Matrix multiplication is one of the most well-known and widely-used linear algebra operations, and is frequently used to demonstrate the high-performance computing capabilities of GPUs. As such, matrix multiplication presents a familiar starting point for many GPU programmers. More information about matrix multiplication can be found on [Wikipedia](https://en.wikipedia.org/wiki/Matrix_multiplication).

The following cell contains the code of a matrix multiply kernel using shared memory. The content of the cell is written to the `matmul_shared.cu` file, and you only need to execute the cell once as this hands-on does not require to change the implementation of the kernel.

This kernel assumes that the width and height of the matrices `A`, `B`, and `C` is equal to `WIDTH`, which is known at compile time. Of course, you'll want a more flexible solution in reality, but this is just an example kernel to demonstrate how to use Kernel Tuner.

In [None]:
%%writefile matmul_shared.cu

#define WIDTH 512

__global__ void matmul_kernel(float *C, float *A, float *B) {

    __shared__ float sA[block_size_y][block_size_x];
    __shared__ float sB[block_size_y][block_size_x];

    int tx = threadIdx.x;
    int ty = threadIdx.y;
    int x = blockIdx.x * block_size_x + tx;
    int y = blockIdx.y * block_size_y + ty;

    float sum = 0.0;
    int k,kb;

    for (k=0; k<WIDTH; k+=block_size_x) {
        __syncthreads();
        sA[ty][tx] = A[y*WIDTH+k+tx];
        sB[ty][tx] = B[(k+ty)*WIDTH+x];
        __syncthreads();

        for (kb=0; kb<block_size_x; kb++) {
            sum += sA[ty][kb] * sB[kb][tx];
        }

    }

    C[y*WIDTH+x] = sum;
}

Before running the code we need to allocate input and output matrices, and add some tuning parameters.

In [None]:
# matrix width needs to match the value in the kernel source
problem_size = (512, 512)

compiler_flags = ["-Wno-deprecated-gpu-targets"]

A = np.random.randn(*problem_size).astype(np.float32)
B = np.random.randn(*problem_size).astype(np.float32)
C = np.zeros_like(A)

args = [C, A, B]

tune_params = collections.OrderedDict()
tune_params["block_size_x"] = [2**i for i in range(0, 11)]
tune_params["block_size_y"] = [2**i for i in range(0, 11)]

It is now your turn to add some **search space restrictions**. You are free to add all the restrictions you want, but there is one in particular that is required for the kernel to produce correct results: the shape of the thread block needs to be a square.

Remember that restrictions are specified as either a Python list containing strings, each string being one restriction, or as a callable object that returns `True` if the configuration is valid and `False` otherwise.

In [None]:
# define some search space restrictions for the matrix multiplication kernel
restrict = 

To enable the **caching** of intermediate results during tuning, Kernel Tuner needs to know the name of the cache file.
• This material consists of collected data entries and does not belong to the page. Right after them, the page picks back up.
theorem readSectors_shadows (p : Option PktId) (n sec : Nat) (s : State) : shadowsOnly s (readSectors p sec n s).2 := by
  induction n generalizing sec s with
  | zero => exact shadowsOnly_refl _
  | succ n ih =>
    unfold readSectors
    have h := readSector_shadows sec p s
    split
    · rename_i d s1 h1
      rw [h1] at h
      have k := ih (sec + 1) s1
      split
      · rename_i ds s2 h2
        rw [h2] at k
        exact shadowsOnly_trans h k
      · exact shadowsOnly_trans h k
    · exact h

theorem readDram_shadows (a n : Nat) (p : Option PktId) (s : State) : shadowsOnly s (readDram a n p s).2 := by
  unfold readDram
  split
  · exact shadowsOnly_refl _
  · have h := readSectors_shadows p ((a + n - 1) / 32 + 1 - a / 32) (a / 32) s
    split
    · rename_i h1
      rw [h1] at h
      exact h
    · exact h

/-- A read of the device's memories changes nothing of a cask but that it may find its shadow lost (R136, R390). -/
theorem devRead_shadows (r a n : Nat) (p : Option PktId) (s : State) : shadowsOnly s (devRead r a n p s).2 := by
  unfold devRead
  split
  · exact shadowsOnly_refl _
  · split
    · exact readDram_shadows _ _ _ _
    · simp only
      split
      · unfold spFetch
        split
        · exact parityError_shadows 2 _ _ p s
        · exact shadowsOnly_refl _
      · exact shadowsOnly_refl _
    · exact shadowsOnly_refl _

end Sys2Proof.Machine
end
The name can be specified as a string, to which Kernel Tuner automatically adds the `.json` extension.

In [None]:
# define a string containing the cache file name
cache_name = 

Do not forget to pass the restrictions to the `tune_kernel` function and enable caching as documented in Kernel Tuner's [API](https://benvanwerkhoven.github.io/kernel_tuner/user-api.html).

In [None]:
# add the right parameters to the tune_kernel method
results, env = kt.tune_kernel("matmul_kernel", "matmul_shared.cu", 
                             problem_size, args, tune_params, restrictions=restrict, cache=cache_name, verbose=True, compiler_options=compiler_flags)

print("Number of configurations: {}".format(len(results)))


### Output verification

There are times, like with this matrix multiplication kernel, when some tuning configurations may produce wrong results.
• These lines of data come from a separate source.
theorem witness_CaskOperationsAdmitAndConvert_token :
    (let k : Cask := { Cask.init with running := [running], rows := [(0, ⟨5, 100⟩)] }
     let s := { up with casks := [(0, k)] }
     let g := running.used.getD (running.op.govr.getD (gainGroup 0 s))
     s.hang.incident = none ∧ ((getCask 0 s).running.find? fun x => !x.past && decide (x.admitted < x.op.ntok)) = some running ∧
       (getCask 0 s).waiting = [] ∧ (getCask 0 s).posted = none ∧ (getCask 0 s).replays = [] ∧
       ((slicesOf false).flatMap (fun x => sliceReqs k k.ceil g running.op.op running.admitted x
         (sliceLevels false x (nthD [] running.admitted running.codes)))) ≠ []) ∧
    (let s := { up with casks := [(0, { Cask.init with replays := [sliceReq] })] }
     (getCask 0 s).posted = none ∧ (getCask 0 s).replays = sliceReq :: []) ∧
    let b : ChargeBuf := ⟨{ sliceReq with parts := [⟨0, [0], 0⟩] }, [(0, 510)], [], []⟩
    let s := { up with casks := [(0, { Cask.init with running := [running], bufB := some b })] }
    (getCask 0 s).buf = some b ∧ (getCask 0 s).posted = none ∧ (getCask 0 s).replays = [] ∧ (getCask 0 s).waiting = [] ∧
      ((getCask 0 s).running.find? fun x => decide (x.op.op = b.req.op)) = some running ∧ 
      ∀ q ∈ b.req.parts, b.saturated (decide (running.kind = .refRead)) q = [] := by
  decide +kernel

theorem witness_SlicesIntegrateAndTokensAdd :
    (∀ now ∈ [62, 1000], let g : Grant := ⟨62, 30⟩
     let s := { up with casks := [(0, { Cask.init with posted := some ⟨sliceReq, 0, 0, 0, some g⟩ })], now := now }
     s.hang.incident = none ∧ (getCask 0 s).buf = none ∧ (getCask 0 s).posted = some ⟨sliceReq, 0, 0, 0, some g⟩ ∧
       (getCask 0 s).waiting = [] ∧ g.at' ≤ s.now ∧ (getBook 0 (windowAt g.at') s).late s.now = false) ∧
    (let s := { up with ledger := { up.ledger with books := [(31, ⟨9, 5, 0, 62, 30, 0⟩)] }, now := 70 }
     (getBook 0 (windowAt 62) s).late s.now = true ∧ (getBook 0 (windowAt 62) s).at' = 62) ∧
    ∀ sus ∈ [false, true], let o : RunOp := { running with admitted := 1 }
      let s := { up with
        casks := [(0, { Cask.init with running := [o], convs := [⟨7, 0, 1, 0, 0, 0, List.replicate 514 1⟩], suspect := sus })]
        regs := [(regOff .CT_CTRL 0 0, 4)] }
      s.hang.incident = none ∧ Store.wf 0 s.mem.acc = true ∧ (getCask 0 s).running = o :: [] ∧ o.kind = .mvm ∧ o.nextTok < o.op.ntok ∧
        o.nextTok < o.admitted ∧ (getCask 0 s).tokenBusy o.op.op o.nextTok = false ∧ o.nextTok < 16 ∧
        (getCask 0 s).suspect = sus ∧ rflag .CT_CTRL 0 0 2 s = true := by decide +kernel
It is important to catch this as soon as possible, and Kernel Tuner allows to pass to the `tune_kernel` function a reference answer to which the results produced by all configuration are compared against.

The reference answer is a Python list that matches in size and order the argument list provided to the kernel (`args` in our case), with `None` for all elements for which a comparison is not needed. In case of working with floating point values, Kernel Tuner allows also to specify a tolerance value. 

Again refer to the [API](https://benvanwerkhoven.github.io/kernel_tuner/user-api.html) for more information.

In [None]:
# compute the reference result, e.g. by using NumPy
reference = 

# add the right parameters to the tune_kernel method
results, env = kt.tune_kernel("matmul_kernel", "matmul_shared.cu",
                             problem_size, args, tune_params, restrictions=restrict, answer=reference, compiler_options=compiler_flags, atol=1e-4)

print("Number of configurations: {}".format(len(results)))